The configurations described in this document have the following dependencies:

  1. Modify <DRILL_HOME>/conf/drill-env.sh to include the required environment variables on each Drill node.
    • In an insecure cluster, include the following environment variable:
      export MAPR_IMPERSONATION_ENABLED=true 
    • In a secure cluster, include the following environment variables:
      export DRILL_JAVA_OPTS="$DRILL_JAVA_OPTS -Djava.security.auth.login.config=/opt/mapr/conf/mapr.login.conf -Dzookeeper.sasl.client=true”
      export DRILL_JAVA_OPTS="$DRILL_JAVA_OPTS -Dmapr_sec_enabled=true -Dhadoop.login=maprsasl_keytab -Dzookeeper.saslprovider=com.mapr.security.maprsasl.MaprSaslProvider -Dmapr.library.flatclass"

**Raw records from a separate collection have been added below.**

-- ==== Sys2Proof/Machine/ParseIns.lean ====
section
/-! DEFINITION. Parse instructions (R137 to R139), their decoding from 128-bit words, and the built-in default program
(R151, R631). The instructions of the built-in program are internal to the device (R151): the table below is the model's
own arrangement of steps that does what R151 and R631 say; a built-in step may carry two operations. -/
namespace Sys2Proof.Machine
open Sys2Proof

/-- A load (R137): register, byte offset from CUR, 1 or 2 bytes, right shift, mask. -/
structure PLoad where
  w : Nat
  ofs : Nat
  n : Nat
  shr : Nat
  mask : Nat
  deriving DecidableEq, Repr

/-- Operations (R138); the last three stand in the built-in program only. -/
inductive POp where
  | nop
  | ext (src dst len : Nat) (staging map4 : Bool)
  | mark (ofs type slot count : Nat)
  | lchk (reg sh imm min : Nat)
  | kcommit
  | alu (dst imm fn : Nat) (useImm : Bool) (reg : Nat)
  | setf (ofs flags user : Nat)
  | lvl (tun : Nat)
  | l2type (t : Nat)      -- L2_TYPE written, L2_OFS kept
  | fragIf (reg : Nat)    -- LFLAGS.FRAG set when the register is not 0
  deriving DecidableEq, Repr

/-- The eight operations by name, as the commands name them. -/
inductive PKind where
  | nop | ext | mark | lchk | kcommit | alu | setf | lvl
  deriving DecidableEq, Repr

/-- What a selection does where no case holds: go to an address, end with a code, or end with BAD_HEADER. -/
inductive PElse where
  | to (t : Nat)
  | exit (code : Nat)
  | bad
  deriving DecidableEq, Repr

/-- Next (R139); `sel` stands in the built-in program only: the first case (register, mask, value, target) that holds. -/
inductive PNext where
  | seq
  | goto (t : Nat)
  | br (cnd w imm t : Nat)
  | dsp (w tbl t : Nat)
  | fin (code : Nat)
  | sel (cases : List (Nat × Nat × Nat × Nat)) (other : PElse)
  deriving DecidableEq, Repr

/-- An advance (R137): mode, register, shift, immediate. -/
structure PAdv where
  mode : Nat
  w : Nat
  sh : Nat
  imm : Nat
  deriving DecidableEq, Repr

/-- One parse instruction. -/
structure PIns where
  lds : List PLoad
  ops : List POp
  adv : PAdv
  nx : PNext
  deriving DecidableEq, Repr

/-- The kind of an operation. -/
def POp.kind : POp → PKind
  | .nop => .nop | .ext .. => .ext | .mark .. => .mark | .lchk .. => .lchk | .kcommit => .kcommit | .alu .. => .alu
  | .setf .. => .setf | .lvl .. => .lvl | .l2type _ => .mark | .fragIf _ => .setf

/-- The kind of a step: that of its first operation. -/
def PIns.kind (i : PIns) : PKind := match i.ops with | o :: _ => o.kind | [] => .nop

/-- The instruction a 128-bit word encodes (R137, R138, R139); none for a reserved code. -/
def decodePIns (w : BitVec 128) : Option PIns :=
  let x := w.toNat
  let f hi lo := bitsOf hi lo x
  let opa := f 81 73
  let opb := f 72 65
  let opc := f 64 57
  let op : Option POp := match f 85 82 with
    | 0 => some .nop
    | 1 => some (.ext opa opb (bitsOf 5 0 opc) (bitOf 6 opc) (bitOf 7 opc))
    | 2 => some (.mark opa opb (bitsOf 2 0 opc) (bitsOf 4 3 opc))
    | 3 => some (.lchk (bitsOf 1 0 opa) (bitsOf 4 2 opa) opb opc)
    | 4 => some .kcommit
    | 5 => some (.alu (bitsOf 1 0 opa) opb (bitsOf 2 0 opc) (bitOf 3 opc) (bitsOf 5 4 opc))
    | 6 => some (.setf opa opb opc)
    | 7 => some (.lvl opb)
    | _ => none
  let nx : Option PNext := match f 39 37 with
    | 0 => some .seq
    | 1 => some (.goto (f 9 0))
    | 2 => if f 36 34 < 6 then some (.br (f 36 34) (f 33 32) (f 31 16) (f 9 0)) else none
    | 3 => some (.dsp (f 33 32) (f 15 10) (f 9 0))
    | 4 => some (.fin (f 23 16))
    | _ => none
  match op, nx with
  | some o, some n =>
    if f 56 55 = 3 then none
    else some ⟨if f 118 118 = 1 then [⟨f 117 116, f 115 107, 1 + f 106 106, f 105 102, f 101 86⟩] else [], [o],
      ⟨f 56 55, f 54 53, f 52 50, f 49 40⟩, n⟩
  | _, _ => none

/-! ### The built-in default program (R151, R631) -/

/-- Addresses of the built-in program's headers. -/
def bEth : Nat := 0
def bVlan : Nat := 2
def bLlc : Nat := 3
def bOther : Nat := 4
def bArp : Nat := 5
def bPtpE : Nat := 6
def bMpls : Nat := 8
def bIp4 : Nat := 10
def bIp4O : Nat := 16
def bIp6 : Nat := 22
def bX : Nat := 28
def bXr : Nat := 30
def bXf : Nat := 33
def bFrag : Nat := 35
def bTcp : Nat := 36
def bUdp : Nat := 42
def bVx : Nat := 47
def bGnv : Nat := 50
def bGre : Nat := 56
def bIpip : Nat := 65
def bPtpU : Nat := 67
def bIcmp : Nat := 68
def bIcmp6 : Nat := 70
def bEcho : Nat := 72
def bNoEcho : Nat := 74
def bKEnd : Nat := 76
def bOProto : Nat := 77

/-- Selection by EtherType in W0 (R151). -/
def selEther : PNext := .sel
  [(0, 0xFFFF, 0x8100, bVlan), (0, 0xFFFF, 0x88A8, bVlan), (0, 0xFFFF, 0x9100, bVlan), (0, 0xFFFF, 0x8847, bMpls),
   (0, 0xFFFF, 0x8848, bMpls), (0, 0xFFFF, 0x0800, bIp4), (0, 0xFFFF, 0x86DD, bIp6), (0, 0xFFFF, 0x0806, bArp),
   (0, 0xFFFF, 0x88F7, bPtpE), (0, 0xFC00, 0, bLlc), (0, 0xFE00, 0x0400, bLlc)] (.to bOther)

/-- Selection by IP protocol in W0 (R151). -/
def casesProto : List (Nat × Nat × Nat × Nat) :=
  [(0, 0xFF, 6, bTcp), (0, 0xFF, 17, bUdp), (0, 0xFF, 1, bIcmp), (0, 0xFF, 58, bIcmp6), (0, 0xFF, 47, bGre),
   (0, 0xFF, 4, bIpip), (0, 0xFF, 41, bIpip + 1)]

/-- IPv6 extension headers (R151). -/
def casesExt : List (Nat × Nat × Nat × Nat) :=
  [(0, 0xFF, 0, bX), (0, 0xFF, 60, bX), (0, 0xFF, 43, bXr), (0, 0xFF, 44, bXf)]

/-- A non-first fragment has a bit of `mask` in W3: one of the powers of two of the mask. -/
def casesFrag (bits : List Nat) : List (Nat × Nat × Nat × Nat) := bits.map (fun b => (3, 2 ^ b, 2 ^ b, bFrag))

/-- Bits 0 to 12 of an IPv4 fragment field, the offset. -/
def fragBits4 : List Nat := [0, 1, 2, 3, 4, 5, 6, 7, 8, 9, 10, 11, 12]
/-- Bits 3 to 15 of an IPv6 fragment field, the offset. -/
def fragBits6 : List Nat := [3, 4, 5, 6, 7, 8, 9, 10, 11, 12, 13, 14, 15]

/-- Shorthands of the table below. -/
def ld (w ofs n : Nat) (shr : Nat := 0) (mask : Nat := 0xFFFF) : PLoad := ⟨w, ofs, n, shr, mask⟩
def cpC (src dst len : Nat) : POp := .ext src dst len false false
def cpK (src dst len : Nat) : POp := .ext src dst len true false
def noAdv : PAdv := ⟨0, 0, 0, 0⟩
def advI (n : Nat) : PAdv := ⟨1, 0, 0, n⟩
def advR (w sh imm : Nat) : PAdv := ⟨2, w, sh, imm⟩

/-- Ethernet, tags, MPLS and IP headers. -/
def builtinL23 : List PIns := [
  ⟨[ld 0 12 2], [.mark 0 1 0 0], noAdv, .seq⟩,                                          -- 0 Ethernet
  ⟨[], [cpC 0 0 12], advI 14, selEther⟩,
  ⟨[ld 0 2 2], [.mark 0 0 7 1, cpC 0 12 2], advI 4, selEther⟩,                           -- 2 VLAN tag
  ⟨[], [.l2type 2], noAdv, .fin 0x04⟩,                                                  -- 3 length/LLC
  ⟨[], [.nop], noAdv, .fin 0x02⟩,                                                       -- 4 other EtherType
  ⟨[], [.mark 0 3 2 0], noAdv, .fin 0x02⟩,                                              -- 5 ARP
  ⟨[], [.mark 0 4 2 0], noAdv, .seq⟩,                                                   -- 6 PTP over Ethernet
  ⟨[], [.setf 0 8 0], noAdv, .fin 0x03⟩,
  ⟨[ld 0 2 1 0 1], [.mark 0 0 1 2], noAdv, .sel [(0, 1, 1, 9)] (.to 79)⟩,           -- 8 MPLS entry
  ⟨[ld 0 4 1 4], [cpC 0 14 4], advI 4, .sel [(0, 0xF, 4, bIp4), (0, 0xF, 6, bIp6)] (.exit 0x02)⟩,
  ⟨[ld 2 0 1], [.mark 0 1 2 0], noAdv, .br 1 2 0x45 bIp4O⟩,                              -- 10 IPv4
  ⟨[ld 3 6 2 0 0x3FFF], [.ext 12 0 8 true true, .fragIf 3], noAdv, .seq⟩,
  ⟨[ld 1 2 2], [.lchk 1 0 0 20], noAdv, .seq⟩,
  ⟨[], [cpC 0 18 2], noAdv, .seq⟩,
  ⟨[], [cpC 8 20 1], noAdv, .seq⟩,
  ⟨[ld 0 9 1], [cpK 9 36 1], advI 20, .sel (casesFrag fragBits4 ++ casesProto) (.to bOProto)⟩,
  ⟨[ld 1 0 1, ld 2 0 1 0 0xF], [.nop], noAdv, .sel [(1, 0xFE, 0x46, 17), (1, 0xF8, 0x48, 17)] .bad⟩, -- 16 options
  ⟨[ld 3 6 2 0 0x3FFF], [.ext 12 0 8 true true, .fragIf 3, .setf 0 2 0], noAdv, .seq⟩,
  ⟨[ld 1 2 2], [.lchk 1 0 0 20], noAdv, .seq⟩,
  ⟨[], [cpC 0 18 2], noAdv, .seq⟩,
  ⟨[], [cpC 8 20 1], noAdv, .seq⟩,
  ⟨[ld 0 9 1], [cpK 9 36 1], advR 2 2 0, .sel (casesFrag fragBits4 ++ casesProto) (.to bOProto)⟩,
  ⟨[ld 0 0 1 4], [.mark 0 2 2 0], noAdv, .sel [(0, 0xF, 6, 23)] .bad⟩,                   -- 22 IPv6
  ⟨[ld 1 4 2], [.lchk 1 0 40 40], noAdv, .seq⟩,
  ⟨[], [cpK 8 0 32], noAdv, .seq⟩,
  ⟨[], [cpC 0 18 2], noAdv, .seq⟩,
  ⟨[ld 0 6 1], [cpK 6 36 1], noAdv, .seq⟩,
  ⟨[], [cpC 7 20 1], advI 40, .sel (casesExt ++ casesProto) (.to bOProto)⟩,
  ⟨[ld 1 1 1], [.setf 0 2 0], noAdv, .seq⟩,                                             -- 28 extension header
  ⟨[ld 0 0 1], [cpK 0 36 1], advR 1 3 8, .sel (casesExt ++ casesProto) (.to bOProto)⟩,
  ⟨[ld 1 1 1, ld 2 2 1], [.setf 0 2 0], noAdv, .sel [(2, 0xFF, 4, 31)] (.to 29)⟩,         -- 30 routing header
  ⟨[], [cpC 3 28 1], noAdv, .goto 29⟩,
  ⟨[], [.nop], noAdv, .fin 0x01⟩,
  ⟨[ld 3 2 2], [.setf 0 1 0], noAdv, .seq⟩,                                             -- 33 fragment header
  ⟨[ld 0 0 1], [cpK 0 36 1], advI 8, .sel (casesFrag fragBits6 ++ casesExt ++ casesProto) (.to bOProto)⟩,
  ⟨[], [.kcommit], noAdv, .fin 0x01⟩]                                                   -- 35 non-first fragment

/-- Transport and tunnel headers. -/
def builtinL4 : List PIns := [
  ⟨[ld 1 12 1 4], [.mark 0 1 3 0], noAdv,                                               -- 36 TCP
    .sel [(1, 0xF, 5, 37), (1, 0xE, 6, 37), (1, 8, 8, 37)] .bad⟩,
  ⟨[], [cpK 0 32 4], noAdv, .seq⟩,
  ⟨[], [cpC 13 21 1], noAdv, .seq⟩,
  ⟨[], [.nop], advR 1 2 0, .seq⟩,
  ⟨[], [.mark 0 0 4 0], noAdv, .seq⟩,
  ⟨[], [.kcommit], noAdv, .fin 0x01⟩,
  ⟨[ld 1 4 2], [.mark 0 2 3 0], noAdv, .seq⟩,                                           -- 42 UDP
  ⟨[ld 0 2 2], [.lchk 1 0 0 8], noAdv, .seq⟩,
  ⟨[], [cpK 0 32 4], advI 8, .seq⟩,
  ⟨[], [.kcommit], noAdv, .sel [(0, 0xFFFF, 4789, bVx), (0, 0xFFFF, 6081, bGnv), (0, 0xFFFF, 319, bPtpU),
    (0, 0xFFFF, 320, bPtpU)] (.to 46)⟩,
  ⟨[], [.mark 0 0 4 0], noAdv, .fin 0x01⟩,
  ⟨[ld 0 0 1 0 8], [.mark 0 0 4 0], noAdv, .sel [(0, 8, 8, 48)] .bad⟩,                    -- 47 VXLAN
  ⟨[], [cpC 4 25 3], advI 8, .seq⟩,
  ⟨[], [.lvl 1], noAdv, .goto bEth⟩,
  ⟨[ld 0 0 1 6, ld 1 0 1 0 0x3F], [.mark 0 0 4 0], noAdv, .sel [(0, 3, 0, 51)] .bad⟩,     -- 50 GENEVE
  ⟨[], [cpC 4 25 3], noAdv, .seq⟩,
  ⟨[ld 0 2 2], [.nop], advR 1 2 8,
    .sel [(0, 0xFFFF, 0x6558, 53), (0, 0xFFFF, 0x0800, 54), (0, 0xFFFF, 0x86DD, 55)] (.to 32)⟩,
  ⟨[], [.lvl 2], noAdv, .goto bEth⟩,
  ⟨[], [.lvl 2], noAdv, .goto bIp4⟩,
  ⟨[], [.lvl 2], noAdv, .goto bIp6⟩,
  ⟨[ld 0 0 2], [.mark 0 5 3 0], noAdv, .sel [(0, 7, 0, 57)] .bad⟩,                        -- 56 GRE
  ⟨[ld 1 2 2], [.kcommit], advI 4,
    .sel [(0, 0x8000, 0x8000, 58), (0, 0x2000, 0x2000, 59), (0, 0x1000, 0x1000, 60), (1, 0xFFFF, 0x6558, 61),
      (1, 0xFFFF, 0x0800, 62), (1, 0xFFFF, 0x86DD, 63)] (.to 32)⟩,
  ⟨[ld 2 0 2], [.nop], advI 4,
    .sel [(0, 0x2000, 0x2000, 59), (0, 0x1000, 0x1000, 60), (1, 0xFFFF, 0x6558, 61),
      (1, 0xFFFF, 0x0800, 62), (1, 0xFFFF, 0x86DD, 63)] (.to 32)⟩,
  ⟨[], [cpC 0 24 4], advI 4,
    .sel [(0, 0x1000, 0x1000, 60), (1, 0xFFFF, 0x6558, 61), (1, 0xFFFF, 0x0800, 62), (1, 0xFFFF, 0x86DD, 63)] (.to 32)⟩,
  ⟨[ld 2 0 2], [.nop], advI 4, .sel [(1, 0xFFFF, 0x6558, 61), (1, 0xFFFF, 0x0800, 62), (1, 0xFFFF, 0x86DD, 63)] (.to 32)⟩,
  ⟨[], [.lvl 3], noAdv, .goto bEth⟩,
  ⟨[], [.lvl 3], noAdv, .goto bIp4⟩,
  ⟨[], [.lvl 3], noAdv, .goto bIp6⟩,
  ⟨[], [.nop], noAdv, .fin 0x01⟩,
  ⟨[], [.kcommit, .lvl 4], noAdv, .goto bIp4⟩,                                          -- 65 IP-in-IP, IPv4
  ⟨[], [.kcommit, .lvl 4], noAdv, .goto bIp6⟩,                                          -- 66 IP-in-IP, IPv6
  ⟨[], [.setf 0 8 0], noAdv, .fin 0x03⟩,                                                -- 67 PTP after UDP
  ⟨[ld 0 0 1], [.mark 0 3 3 0], noAdv, .seq⟩,                                           -- 68 ICMP
  ⟨[], [cpC 0 22 2], noAdv, .sel [(0, 0xFF, 8, bEcho), (0, 0xFF, 0, bEcho)] (.to bNoEcho)⟩,
  ⟨[ld 0 0 1], [.mark 0 4 3 0], noAdv, .seq⟩,                                           -- 70 ICMPv6
  ⟨[], [cpC 0 22 2], noAdv, .sel [(0, 0xFF, 128, bEcho), (0, 0xFF, 129, bEcho)] (.to bNoEcho)⟩,
  ⟨[], [cpK 4 32 2], noAdv, .seq⟩,                                                      -- 72 echo
  ⟨[], [cpK 4 34 2], advI 8, .goto bKEnd⟩,
  ⟨[], [.nop], noAdv, .seq⟩,                                                            -- 74 other ICMP types
  ⟨[], [.nop], noAdv, .seq⟩,
  ⟨[], [.kcommit], noAdv, .fin 0x01⟩,                                                   -- 76
  ⟨[], [.mark 0 6 3 0], noAdv, .seq⟩,                                                   -- 77 other protocol
  ⟨[], [.nop], noAdv, .goto bKEnd⟩,
  ⟨[ld 0 6 1 0 1], [.mark 4 0 1 2], advI 4, .sel [(0, 1, 1, 9)] (.to 79)⟩]               -- 79 next MPLS entry

/-- The built-in program. -/
def builtinProgram : List PIns := builtinL23 ++ builtinL4

end Sys2Proof.Machine
end

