-- ==== Sys2Proof/Machine/Site.lean ====
section
/-! DEFINITION. Module sites (R126 to R130): presence, reset, power admission, flags, monitors and the host's transfers. -/
namespace Sys2Proof.Machine
open Sys2Proof

/-- SSTATE codes. -/
def ssEmpty : Nat := 0
def ssReset : Nat := 1
def ssInit : Nat := 2
def ssLowPower : Nat := 3
def ssReady : Nat := 4
def ssActive : Nat := 5
def ssDenied : Nat := 6
def ssUnmanaged : Nat := 7
def ssFault : Nat := 8

/-- SSTATE of a site. -/
def Chip.sstate (c : Chip) (m : Nat) : Nat := c.getF F.PRT_SITE_STATUS.SSTATE m
/-- A site's state beyond its registers. -/
def Chip.site (c : Chip) (m : Nat) : SiteSt := smGet (fun _ => SiteSt.init) c.sites m
/-- The chip with a site's state changed. -/
def Chip.onSite (c : Chip) (m : Nat) (f : SiteSt → SiteSt) : Chip :=
  { c with sites := smSet (fun _ => SiteSt.init) c.sites m (f (c.site m)) }

/-- RESETL and LPMODE as a site drives them (R127, R130). -/
def Chip.sitePins (c : Chip) (m : Nat) : Chip :=
  let st := c.sstate m
  let run := c.power.vin && c.flag F.PRT_SITE_CTRL.ENABLE m
  let auto := c.flag F.PRT_SITE_CTRL.AUTO m
  let reset := c.flag F.PRT_SITE_CTRL.FORCE_RESET m || (auto && decide (st ≤ ssReset))
  let lp := c.flag F.PRT_SITE_CTRL.FORCE_LPMODE m || (auto && (decide (st < ssLowPower) || decide (ssActive < st)))
  (c.putF F.PRT_SITE_STATUS.RESETL (b2n (run && !reset)) m).putF F.PRT_SITE_STATUS.LPMODE (b2n (!run || lp)) m

/-- A site enters a state; its pins and its lanes follow. -/
def Chip.siteGo (c : Chip) (m st : Nat) : Chip :=
  let c := (c.putF F.PRT_SITE_STATUS.SSTATE st m).sitePins m
  let c := if st = ssReady then c.raise F.PRT_SITE_EVENTS.READY m else c
  (List.range 8).foldl (fun c k => c.laneCheck (8 * m + k)) c

/-- A present module is handled as newly inserted (R127, R130). -/
def Chip.siteStart (c : Chip) (m : Nat) : Chip :=
  let c := c.onSite m fun x => { x with pollOn := false }
  if !c.power.vin || !c.flag F.PRT_SITE_CTRL.ENABLE m || !c.flag F.PRT_SITE_STATUS.PRESENT m then c.siteGo m ssEmpty
  else c.siteGo m (if c.flag F.PRT_SITE_CTRL.AUTO m then ssReset else ssUnmanaged)

/-- A host transfer ends with a status (R128). -/
def Chip.xferEnd (c : Chip) (m st : Nat) : Chip :=
  let c := c.onSite m fun x => { x with busy := false }
  (((c.putF F.PRT_SITE_XFER.STATUS st m).putF F.PRT_SITE_XFER.DONE 1 m).putF F.PRT_SITE_XFER.GO 0 m).raise
    F.PRT_SITE_EVENTS.XFER_DONE m

/-- MODULE_INSERT. -/
def Chip.moduleInsert (c : Chip) (m : Nat) : Chip :=
  if c.flag F.PRT_SITE_STATUS.PRESENT m then c
  else
    let c := c.putF F.PRT_SITE_STATUS.PRESENT 1 m
    if c.power.vin then (c.raise F.PRT_SITE_EVENTS.INSERT m).siteStart m else c

/-- MODULE_REMOVE. -/
def Chip.moduleRemove (c : Chip) (m : Nat) : Chip :=
  if !c.flag F.PRT_SITE_STATUS.PRESENT m then c
  else if !c.power.vin then c.putF F.PRT_SITE_STATUS.PRESENT 0 m
  else
    let c := (c.putF F.PRT_SITE_STATUS.PRESENT 0 m).raise F.PRT_SITE_EVENTS.REMOVE m
    let c := (c.putF F.PRT_SITE_STATUS.MAXPOWER 0 m).putF F.PRT_SITE_STATUS.CMIS_REV 0 m
    let c := if (c.site m).busy then c.xferEnd m stInvalid else c
    c.siteStart m

/-- RESET_PULSE_END. -/
def Chip.resetPulseEnd (c : Chip) (m : Nat) : Chip :=
  if c.sstate m = ssReset ∧ !c.flag F.PRT_SITE_CTRL.FORCE_RESET m then
    (c.onSite m fun x => { x with pollOn := true }).siteGo m ssInit
  else c

/-- Power admission of a module whose MaxPower is known (R127). -/
def Chip.admitPower (c : Chip) (m : Nat) : Chip :=
  let lim := c.getF F.PRT_SITE_CTRL.POWER_LIMIT m
  if lim ≠ 0 ∧ c.getF F.PRT_SITE_STATUS.MAXPOWER m ≤ lim then c.siteGo m ssLowPower
  else if c.sstate m = ssDenied then c
  else (c.siteGo m ssDenied).raise F.PRT_SITE_EVENTS.POWER_DENIED m

/-- ADDRESS_POLL: the module's answer, if any: whether it is a CMIS module, its revision and MaxPower. -/
def Chip.addressPoll (c : Chip) (m : Nat) (resp : Option (Bool × Nat × Nat)) : Chip :=
  if c.sstate m ≠ ssInit ∨ !(c.site m).pollOn then c
  else match resp with
    | none => c
    | some (cmis, rev, mp) =>
      let c := c.onSite m fun x => { x with pollOn := false }
      let c := (c.putF F.PRT_SITE_STATUS.CMIS_REV rev m).putF F.PRT_SITE_STATUS.MAXPOWER mp m
      if !cmis || decide (rev < 0x40) then c.siteGo m ssUnmanaged else c.admitPower m

/-- NO_RESPONSE. -/
def Chip.noResponse (c : Chip) (m : Nat) : Chip :=
  if c.sstate m = ssInit then
    ((c.onSite m fun x => { x with pollOn := false }).siteGo m ssFault).raise F.PRT_SITE_EVENTS.NO_RESPONSE m
  else c

/-- SITE_FAULT_RETRY. -/
def Chip.siteRetry (c : Chip) (m : Nat) : Chip :=
  if c.sstate m = ssFault then (c.onSite m fun x => { x with pollOn := true }).siteGo m ssInit else c

/-- CMIS_TRANSACTION_DONE: 0 ModuleReady, 1 DataPathActivated, 2 data path deactivated. -/
def Chip.cmisDone (c : Chip) (m what : Nat) : Chip :=
  if what = 0 ∧ c.sstate m = ssLowPower then c.siteGo m ssReady
  else if what = 1 ∧ c.sstate m = ssReady then c.siteGo m ssActive
  else if what = 2 ∧ c.sstate m = ssActive then c.siteGo m ssReady
  else c

/-- Latched-flag bytes that a read has returned are ORed into PRT_SITE_FLAGS (R129). -/
def Chip.orFlags (c : Chip) (m : Nat) (fs : Bytes) : Chip :=
  let a := F.PRT_SITE_FLAGS.V.addr m
  let old := c.getBytes a 32
  let new := (List.range 32).map (fun k => BitVec.ofNat 8 (Nat.lor (byteAt old k) (byteAt fs k)))
  let c := c.putWords a new
  if new = old then c else c.raise F.PRT_SITE_EVENTS.FLAG m

/-- INTL_FALL: under AUTO the flags are read, which clears them in the module, and INTL rises again. -/
def Chip.intlFall (c : Chip) (m : Nat) (fs : Bytes) : Chip :=
  if !c.flag F.PRT_SITE_STATUS.PRESENT m then c
  else if c.flag F.PRT_SITE_CTRL.AUTO m && decide (ssLowPower ≤ c.sstate m) && decide (c.sstate m ≤ ssDenied) then
    (c.orFlags m fs).putF F.PRT_SITE_STATUS.INTL 1 m
  else c.putF F.PRT_SITE_STATUS.INTL 0 m

/-- MONITOR_POLL. -/
def Chip.monitorPoll (c : Chip) (m temp vcc : Nat) : Chip :=
  if c.flag F.PRT_SITE_CTRL.AUTO m && decide (ssLowPower ≤ c.sstate m) && decide (c.sstate m ≤ ssDenied) then
    (c.putF F.PRT_SITE_MON.TEMP temp m).putF F.PRT_SITE_MON.VCC vcc m
  else c

/-- Bytes of a transfer: LENGTH, where 0 means 128. -/
def xferLen (n : Nat) : Nat := if n = 0 then 128 else n

/-- XFER_GO (R128). -/
def Chip.xferGo (c : Chip) (m : Nat) (write : Bool) : Chip :=
  if (c.site m).busy then c
  else
    let c := c.putF F.PRT_SITE_XFER.DIR (b2n write) m
    let o := c.getF F.PRT_SITE_XFER_ADDR.OFFSET m
    let n := xferLen (c.getF F.PRT_SITE_XFER_ADDR.LENGTH m)
    if !c.flag F.PRT_SITE_STATUS.PRESENT m || decide (128 < n) || (decide (o < 0x80) && decide (0x80 < o + n))
        || decide (0x100 < o + n) then c.xferEnd m stInvalid
    else (c.onSite m fun x => { x with
      busy := true
      addr := c.getF F.PRT_SITE_XFER_ADDR.all m
      write := write
      data := if write then c.getBytes (F.PRT_SITE_DATA.V.addr m) n else [] }).putF F.PRT_SITE_XFER.GO 1 m

/-- XFER_DONE: `ok` or TIMEOUT; the bytes read, and those of them that are latched flags at their places in PRT_SITE_FLAGS. -/
def Chip.xferDone (c : Chip) (m : Nat) (ok : Bool) (data flags : Bytes) : Chip :=
  let x := c.site m
  if !x.busy then c
  else if !ok then c.xferEnd m stTimeout
  else
    let n := xferLen (x.addr % 256)
    let c := if x.write then c else (c.putWords (F.PRT_SITE_DATA.V.addr m) (sliceB data 0 n)).orFlags m flags
    c.xferEnd m stOk

/-- PRT_SITE_CTRL has been written over `old`: the site follows (R127). -/
def Chip.siteCtrl (c : Chip) (m old : Nat) : Chip :=
  let new := c.getF F.PRT_SITE_CTRL.all m
  if bitOf 0 old ≠ bitOf 0 new ∨ bitOf 8 old ≠ bitOf 8 new then c.siteStart m
  else if bitOf 8 new ∧ bitOf 3 new ∧ !bitOf 3 old ∧ c.flag F.PRT_SITE_STATUS.PRESENT m then c.siteGo m ssReset
  else if c.sstate m = ssDenied then (c.admitPower m).sitePins m
  else c.sitePins m

end Sys2Proof.Machine
end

      export MAPR_TICKETFILE_LOCATION=/opt/mapr/conf/mapruserticket
  2. Modify <DRILL_HOME>/conf/drill-override.conf file on each Drill node (in secure and insecure clusters) to enable impersonation in Drill, and set the maximum number of chained user hops that Drill allows. Add the following configuration properties to the drill.exe block in drill-override.conf:
    drill.exec: {
     cluster-id: "<drill_cluster_name>",
     zk.connect: "<hostname>:5181,<hostname>:5181,<hostname>:5181"
     impersonation: {
           enabled: true,
           max_chained_user_hops: 3
     }
    }
  3. Modify the Hive storage plugin configuration in the Drill Web UI based on the authorization and security scenario for the cluster. You can only access the Drill Web UI for a running Drillbit.
    Complete the following steps to modify the Hive storage plugin configuration:
    1. Navigate to http://<drillbit_hostname>:8047, and select the Storage tab.
    2. Click Update next to the hive option.
    3. In the configuration window, add the required properties based on the authorization type and security scenario:
      • Storage Based Authorization or No Authorization Enabled:
        • Add the following properties to the configuration:
          {
          "type": "hive",
          "enabled": true,
          "configProps": {
            "hive.metastore.uris": "thrift://<metastore_hostname>:9083",
            "fs.default.name": "maprfs:///",
            "hive.server2.enable.doAs": "true"
             }
          }
        • Add the following additional properties if the Hive metastore is configured with Kerberos; include a comma after each line except for the last:
          "hive.metastore.kerberos.principal": "hive/<metastore_thrift_server>"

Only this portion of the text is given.